» What this task involves
Every line holding the string "tooWide" should be copied from the listing.

» Data for analysis
-- ==== Sys2Proof/Decode.lean ====
section
/-! DEFINITION. Decoding of host transactions (BUS39, R61) and of command words (CMD8, R62, R63), rejecting by name,
and the encoder written from the same tables. -/

namespace Sys2Proof

/-- Why something is no instruction. -/
inductive DecodeError where
  /-- A value written to CMD that R63 calls reserved: 0x05 to 0xFF, or with a bit of 31..8 set. -/
  | reservedCommand (v : Word)
  /-- A listing word with a bit set beyond its length, or beyond bit 38: BUS39 has bits 38..0 only (R61). Refusing it is
  a DESIGN CHOICE (log 16). -/
  | tooWide (w : Nat)
  /-- A listing word of a length no format has (R71): 0, 33 to 38, or above 40 bits. Refusing it is a DESIGN CHOICE
  (log 16). -/
  | notALength (nbits : Nat)
  deriving DecidableEq, Repr

/-- The register of an index, row by row as the map of R11 lists them. -/
def Reg.ofIndex (i : BitVec 6) : Reg :=
  match i.toNat with
  | 0x00 => .cmd
  | 0x01 => .status
  | 0x02 => .cfg
  | 0x03 => .widthMultiple
  | 0x04 => .byteLimit
  | 0x05 => .imgWidth
  | 0x06 => .imgHeight
  | 0x07 => .tileSize
  | 0x08 => .tileCount
  | 0x09 => .byteCount
  | 0x0A => .errInfo
  | 0x0B => .outAddr
  | 0x0C => .outData
  | 0x10 => .palCtrl
  | 0x11 => .pal 0
  | 0x12 => .pal 1
  | 0x13 => .pal 2
  | 0x14 => .pal 3
  | 0x15 => .perm
  | 0x18 => .tileShape
  | 0x20 => .tileRow 0
  | 0x21 => .tileRow 1
  | 0x22 => .tileRow 2
  | 0x23 => .tileRow 3
  | 0x24 => .tileRow 4
  | 0x25 => .tileRow 5
  | 0x26 => .tileRow 6
  | 0x27 => .tileRow 7
  | 0x28 => .plane0 0
  | 0x29 => .plane0 1
  | 0x2A => .plane0 2
  | 0x2B => .plane0 3
  | 0x2C => .plane0 4
  | 0x2D => .plane0 5
  | 0x2E => .plane0 6
  | 0x2F => .plane0 7
  | 0x30 => .plane1 0
  | 0x31 => .plane1 1
  | 0x32 => .plane1 2
  | 0x33 => .plane1 3
  | 0x34 => .plane1 4
  | 0x35 => .plane1 5
  | 0x36 => .plane1 6
  | 0x37 => .plane1 7
  | _ => .reserved i

/-- The index of a register (R11). -/
def Reg.index : Reg → BitVec 6
  | .cmd => 0x00
  | .status => 0x01
  | .cfg => 0x02
  | .widthMultiple => 0x03
  | .byteLimit => 0x04
  | .imgWidth => 0x05
  | .imgHeight => 0x06
  | .tileSize => 0x07
  | .tileCount => 0x08
  | .byteCount => 0x09
  | .errInfo => 0x0A
  | .outAddr => 0x0B
  | .outData => 0x0C
  | .palCtrl => 0x10
  | .pal i => BitVec.ofNat 6 (0x11 + i.val)
  | .perm => 0x15
  | .tileShape => 0x18
  | .tileRow r => BitVec.ofNat 6 (0x20 + r.val)
  | .plane0 r => BitVec.ofNat 6 (0x28 + r.val)
  | .plane1 r => BitVec.ofNat 6 (0x30 + r.val)
  | .reserved i => i

/-- A host transaction read from its 39-bit word (R61): bit 38 is `we`, 37..32 the register index, 31..0 `wdata`,
which a read ignores. Every word is a transaction. -/
def decodeBus39 (w : BitVec 39) : Instr :=
  if w.getLsbD 38 then .wr (Reg.ofIndex (w.extractLsb' 32 6)) (w.extractLsb' 0 32)
  else .rd (Reg.ofIndex (w.extractLsb' 32 6))

/-- A command read from the value written to CMD (R62); every other value is reserved (R63). -/
def decodeCmd8 (v : Word) : Except DecodeError Instr :=
  match v.toNat with
  | 0x00 => .ok .nop
  | 0x01 => .ok .normalize
  | 0x02 => .ok .encodeTile
  | 0x03 => .ok .assemble
  | 0x04 => .ok .clear
  | _ => .error (.reservedCommand v)

/-- Decoding of either form. -/
def decode : Encoded → Except DecodeError Instr
  | .bus39 w => .ok (decodeBus39 w)
  | .cmd8 v => decodeCmd8 v

/-- The 39-bit word of a host transaction: `we`, index, data (R61). -/
def busWord (we : Bool) (reg : Reg) (wdata : Word) : BitVec 39 :=
  BitVec.ofBool we ++ (reg.index ++ wdata)

/-- The encoder: transactions as BUS39 words, a read with 0 as its data as listings put it (R61), commands as their
command words (R62). -/
def encode : Instr → Encoded
  | .wr reg value => .bus39 (busWord true reg value)
  | .rd reg => .bus39 (busWord false reg 0)
  | .nop => .cmd8 0x00
  | .normalize => .cmd8 0x01
  | .encodeTile => .cmd8 0x02
  | .assemble => .cmd8 0x03
  | .clear => .cmd8 0x04

/-- The host transaction that performs an instruction: its own word, or for a command the write of its command word
to CMD (R72: `cmd M` is `wr CMD, word(M)`; the column `bus39` of spec/opcode_table.json). -/
def transaction (i : Instr) : BitVec 39 :=
  match encode i with
  | .bus39 w => w
  | .cmd8 v => busWord true .cmd v

/-- A listing word of `nbits` bits as one of the two forms: up to 32 bits it is a value written to CMD, else a BUS39
word. Which lengths are listings at all is `decodeListing`'s to say (DESIGN CHOICE, log 16). -/
def listing (nbits w : Nat) : Encoded :=
  if nbits ≤ 32 then .cmd8 (BitVec.ofNat 32 w) else .bus39 (BitVec.ofNat 39 w)

/-- Decoding of a listing word, total on any numbers. R61, R62 and R71 give the lengths 39 and, of a value written to
CMD, 8 or the whole 32; what else is read is a DESIGN CHOICE (log 16): 1 to 32 bits are a value written to CMD, 39 bits
and their whole bytes, 40, a BUS39 word; any other length, and a bit beyond the length or beyond bit 38, is refused by
name. -/
def decodeListing (nbits w : Nat) : Except DecodeError Instr :=
  if nbits = 0 ∨ (32 < nbits ∧ nbits < 39) ∨ 40 < nbits then .error (.notALength nbits)
  else if nbits ≤ 32 then
    (if 2 ^ nbits ≤ w then .error (.tooWide w) else decode (listing nbits w))
  else if 2 ^ 39 ≤ w then .error (.tooWide w)
  else decode (listing nbits w)

/-- The instruction the decoder reads from a row's word of spec/opcode_table.json: rows of format CMD8 have at most
32 bits there, rows of format BUS39 have 39 (40 in whole bytes). -/
def decodeTableWord (nbits w : Nat) : Option Instr :=
  (decodeListing nbits w).toOption

end Sys2Proof
end

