-- ==== Sys2Proof/Laws/Memory.lean ====
section
/-! SUPPORT. The laws of the output buffer's memory: reads after writes, the canonical form, and what appending does to
the list of its bytes (R42, R43). -/

namespace Sys2Proof.Machine

/-- An offset below every listed one reads 0. -/
theorem Memory.read_below {m : Memory} {a : Nat} (h : ∀ c ∈ m, a < c.1) : m.read a = 0#8 := by
  induction m with
  | nil => rfl
  | cons c rest ih =>
    have hc := h c (by simp)
    obtain ⟨k, b⟩ := c
    have : k ≠ a := by simp at hc; omega
    simp [Memory.read, this, ih fun d hd => h d (by simp [hd])]

/-- An offset that is not listed reads 0. -/
theorem Memory.read_unlisted {m : Memory} {a : Nat} (h : ∀ c ∈ m, c.1 ≠ a) : m.read a = 0#8 := by
  induction m with
  | nil => rfl
  | cons c rest ih =>
    obtain ⟨k, b⟩ := c
    have hk : k ≠ a := h (k, b) (by simp)
    simp [Memory.read, hk, ih fun d hd => h d (by simp [hd])]

/-- A write lists no offset but the old ones and its own. -/
theorem Memory.mem_write {m : Memory} {a : Nat} {b : Byte} {c : Host.Cell} (h : c ∈ m.write a b) :
    c ∈ m ∨ (c = (a, b) ∧ b ≠ 0#8) := by
  induction m with
  | nil => by_cases hb : b = 0#8 <;> simp_all [Memory.write]
  | cons d rest ih =>
    obtain ⟨k, e⟩ := d
    unfold Memory.write at h
    split at h
    · rcases List.mem_cons.1 h with h | h
      · exact .inl (by simp [h])
      · rcases ih h with h | h
        · exact .inl (by simp [h])
        · exact .inr h
    · split at h <;> split at h <;> simp_all <;> tauto

/-- Every write keeps the canonical form. -/
theorem Memory.wf_write {m : Memory} (h : m.wf) (a : Nat) (b : Byte) : (m.write a b).wf := by
  induction m with
  | nil => by_cases hb : b = 0#8 <;> simp [Memory.write, Memory.wf, hb]
  | cons d rest ih =>
    obtain ⟨k, e⟩ := d
    obtain ⟨hs, hz⟩ := h
    obtain ⟨hk, hs⟩ := List.pairwise_cons.1 hs
    have hrest : Memory.wf rest := ⟨hs, fun c hc => hz c (by simp [hc])⟩
    have he : e ≠ 0#8 := hz (k, e) (by simp)
    unfold Memory.write
    split
    · rename_i hlt
      refine ⟨List.pairwise_cons.2 ⟨fun c hc => ?_, (ih hrest).1⟩, fun c hc => ?_⟩
      · rcases Memory.mem_write hc with hc | ⟨rfl, -⟩
        · exact hk c hc
        · exact hlt
      · rcases List.mem_cons.1 hc with rfl | hc
        · exact he
        · exact (ih hrest).2 c hc
    · rename_i hlt
      split
      · rename_i heq
        subst heq
        split
        · exact hrest
        · rename_i hb
          exact ⟨List.pairwise_cons.2 ⟨hk, hs⟩, fun c hc => by
            rcases List.mem_cons.1 hc with rfl | hc
            · exact hb
            · exact hrest.2 c hc⟩
      · rename_i hne
        split
        · exact ⟨List.pairwise_cons.2 ⟨hk, hs⟩, hz⟩
        · rename_i hb
          refine ⟨List.pairwise_cons.2 ⟨fun c hc => ?_, List.pairwise_cons.2 ⟨hk, hs⟩⟩, fun c hc => ?_⟩
          · rcases List.mem_cons.1 hc with rfl | hc
            · show a < k
              omega
            · have := hk c hc
              show a < c.1
              simp at this
              omega
          · rcases List.mem_cons.1 hc with rfl | hc
            · exact hb
            · exact hz c hc

/-- A read after a write: the written byte at its offset, every other byte as before. -/
theorem Memory.read_write {m : Memory} (h : m.wf) (a : Nat) (b : Byte) (x : Nat) :
    (m.write a b).read x = if x = a then b else m.read x := by
  induction m with
  | nil =>
    by_cases hb : b = 0#8
    · by_cases hx : x = a <;> simp [Memory.write, Memory.read, hb]
    · by_cases hx : x = a
      · simp [Memory.write, Memory.read, hb, hx]
      · simp [Memory.write, Memory.read, hb, hx, Ne.symm hx]
  | cons d rest ih =>
    obtain ⟨k, e⟩ := d
    obtain ⟨hs, hz⟩ := h
    obtain ⟨hk, hs⟩ := List.pairwise_cons.1 hs
    have hrest : Memory.wf rest := ⟨hs, fun c hc => hz c (by simp [hc])⟩
    have hbelow : ∀ y, y ≤ k → Memory.read rest y = 0#8 := fun y hy =>
      Memory.read_below fun c hc => lt_of_le_of_lt hy (hk c hc)
    have ih' := ih hrest
    unfold Memory.write
    split
    · rename_i hlt
      by_cases hx : k = x
      · subst hx
        have : k ≠ a := by omega
        simp [Memory.read, this]
      · simp [Memory.read, hx, ih']
    · rename_i hlt
      split
      · rename_i heq
        subst heq
        split
        · rename_i hb
          by_cases hx : x = k
          · subst hx
            simp [hbelow x le_rfl, hb]
          · simp [Memory.read, hx, Ne.symm hx]
        · by_cases hx : x = k
          · simp [Memory.read, hx]
          · simp [Memory.read, hx, Ne.symm hx]
      · rename_i hne
        have hak : a < k := by omega
        split
        · rename_i hb
          by_cases hx : x = a
          · subst hx
            simp [Memory.read, hne, hbelow x hak.le, hb]
          · simp [hx]
        · by_cases hx : x = a
          · simp [Memory.read, hx]
          · simp [Memory.read, hx, Ne.symm hx]

/-- A run of writes keeps the canonical form. -/
theorem Memory.wf_writeList {m : Memory} (h : m.wf) (a : Nat) (bs : List Byte) : (m.writeList a bs).wf := by
  induction bs generalizing m a with
  | nil => exact h
  | cons b bs ih => exact ih (Memory.wf_write h a b) (a + 1)

/-- A read after a run of writes: the bytes written from `a` on, every other byte as before. -/
theorem Memory.read_writeList {m : Memory} (h : m.wf) (a : Nat) (bs : List Byte) (x : Nat) :
    (m.writeList a bs).read x = if a ≤ x ∧ x < a + bs.length then bs.getD (x - a) 0#8 else m.read x := by
  induction bs generalizing m a with
  | nil =>
    have : ¬ (a ≤ x ∧ x < a + ([] : List Byte).length) := by simp
    simp only [this, if_false]
    rfl
  | cons b bs ih =>
    rw [Memory.writeList, ih (Memory.wf_write h a b) (a + 1), Memory.read_write h, List.length_cons]
    by_cases hx : x = a
    · subst hx
      simp
    · by_cases hin : a + 1 ≤ x ∧ x < a + 1 + bs.length
      · have hin' : a ≤ x ∧ x < a + (bs.length + 1) := by omega
        have : x - a = (x - (a + 1)) + 1 := by omega
        simp [hin, hin', this]
      · have hin' : ¬ (a ≤ x ∧ x < a + (bs.length + 1)) := by omega
        rw [if_neg hin, if_neg hx, if_neg hin']

/-- A run of writes lists no offset but the old ones and the ones it covers. -/
theorem Memory.offset_writeList {m : Memory} {a : Nat} {bs : List Byte} {c : Host.Cell}
    (h : c ∈ m.writeList a bs) : c ∈ m ∨ (a ≤ c.1 ∧ c.1 < a + bs.length) := by
  induction bs generalizing m a with
  | nil => exact .inl h
  | cons b bs ih =>
    rcases ih h with h | h
    · rcases Memory.mem_write h with h | ⟨rfl, -⟩
      · exact .inl h
      · exact .inr (by simp)
    · exact .inr (by simp only [List.length_cons]; omega)

/-- Canonical memories that read alike are the same list. -/
theorem Memory.eq_of_read {m n : Memory} (hm : m.wf) (hn : n.wf) (h : ∀ a, m.read a = n.read a) : m = n := by
  induction m generalizing n with
  | nil =>
    cases n with
    | nil => rfl
    | cons c n' =>
      exact absurd (h c.1).symm (by simpa [Memory.read] using hn.2 c (by simp))
  | cons c m' ih =>
    cases n with
    | nil => exact absurd (h c.1) (by simpa [Memory.read] using hm.2 c (by simp))
    | cons d n' =>
      obtain ⟨k, b⟩ := c
      obtain ⟨l, e⟩ := d
      obtain ⟨hkm, hsm⟩ := List.pairwise_cons.1 hm.1
      obtain ⟨hln, hsn⟩ := List.pairwise_cons.1 hn.1
      have hb : b ≠ 0#8 := hm.2 (k, b) (by simp)
      have he : e ≠ 0#8 := hn.2 (l, e) (by simp)
      have hkl : k = l := by
        rcases lt_trichotomy k l with hlt | heq | hgt
        · exfalso
          have hk := h k
          rw [Memory.read_below (m := (l, e) :: n') (a := k)] at hk
          · simp [Memory.read, hb] at hk
          · intro c hc
            rcases List.mem_cons.1 hc with rfl | hc
            · exact hlt
            · exact lt_trans hlt (hln c hc)
        · exact heq
        · exfalso
          have hl := h l
          rw [Memory.read_below (m := (k, b) :: m') (a := l)] at hl
          · exact he (by simpa [Memory.read] using hl.symm)
          · intro c hc
            rcases List.mem_cons.1 hc with rfl | hc
            · exact hgt
            · exact lt_trans hgt (hkm c hc)
      subst hkl
      have hbe : b = e := by simpa [Memory.read] using h k
      subst hbe
      refine congrArg _ (ih ⟨hsm, fun c hc => hm.2 c (by simp [hc])⟩ ⟨hsn, fun c hc => hn.2 c (by simp [hc])⟩ fun a => ?_)
      by_cases ha : k = a
      · subst ha
        rw [Memory.read_below hkm, Memory.read_below hln]
      · simpa [Memory.read, ha] using h a

/-- The reset output buffer is canonical. -/
theorem Memory.wf_reset : Memory.wf State.reset.output.out := by decide

/-! ### The output stream as a list of bytes -/

@[simp] theorem Output.length_bytes (o : Output) : o.bytes.length = o.byteCount.toNat := by
  simp [Output.bytes]

/-- A byte of the stream is the byte read at its offset. -/
theorem Output.bytes_getD (o : Output) {a : Nat} (h : a < o.byteCount.toNat) :
    o.bytes.getD a 0#8 = o.out.read a := by
  simp [Output.bytes, List.getD, h]

/-- BYTE_COUNT after an append that does not leave 32 bits. -/
theorem State.outAppend_byteCount {b : List Byte} {s : State}
    (hb : s.output.byteCount.toNat + b.length < 2 ^ 32) :
    (s.outAppend b).output.byteCount.toNat = s.output.byteCount.toNat + b.length := by
  simp only [State.outAppend_output, BitVec.toNat_add, BitVec.toNat_ofNat]
  omega

/-- OutAppend puts its bytes behind the stream and leaves what was there (R42). -/
theorem State.outAppend_bytes {b : List Byte} {s : State} (hw : Memory.wf s.output.out)
    (hb : s.output.byteCount.toNat + b.length < 2 ^ 32) :
    (s.outAppend b).output.bytes = s.output.bytes ++ b := by
  have hn := State.outAppend_byteCount hb
  apply List.ext_getElem
  · simp only [Output.length_bytes, hn, List.length_append]
  · intro a h1 h2
    have ha : a < s.output.byteCount.toNat + b.length := by
      rw [Output.length_bytes, hn] at h1
      exact h1
    have hl : (s.outAppend b).output.bytes[a] = (s.outAppend b).output.out.read a := by
      simp only [Output.bytes, List.getElem_map, List.getElem_range]
    rw [hl]
    simp only [State.outAppend_output, Memory.read_writeList hw]
    by_cases hlt : a < s.output.byteCount.toNat
    · have hnot : ¬ (s.output.byteCount.toNat ≤ a ∧ a < s.output.byteCount.toNat + b.length) := by omega
      rw [if_neg hnot, List.getElem_append_left (by simpa using hlt)]
      simp only [Output.bytes, List.getElem_map, List.getElem_range]
    · have hin : s.output.byteCount.toNat ≤ a ∧ a < s.output.byteCount.toNat + b.length := by omega
      rw [if_pos hin, List.getElem_append_right (by simpa using hlt)]
      have : a - s.output.byteCount.toNat < b.length := by omega
      simp [List.getD, this]

end Sys2Proof.Machine
end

» Answer to the exercise
  | tooWide (w : Nat)
    (if 2 ^ nbits ≤ w then .error (.tooWide w) else decode (listing nbits w))
  else if 2 ^ 39 ≤ w then .error (.tooWide w)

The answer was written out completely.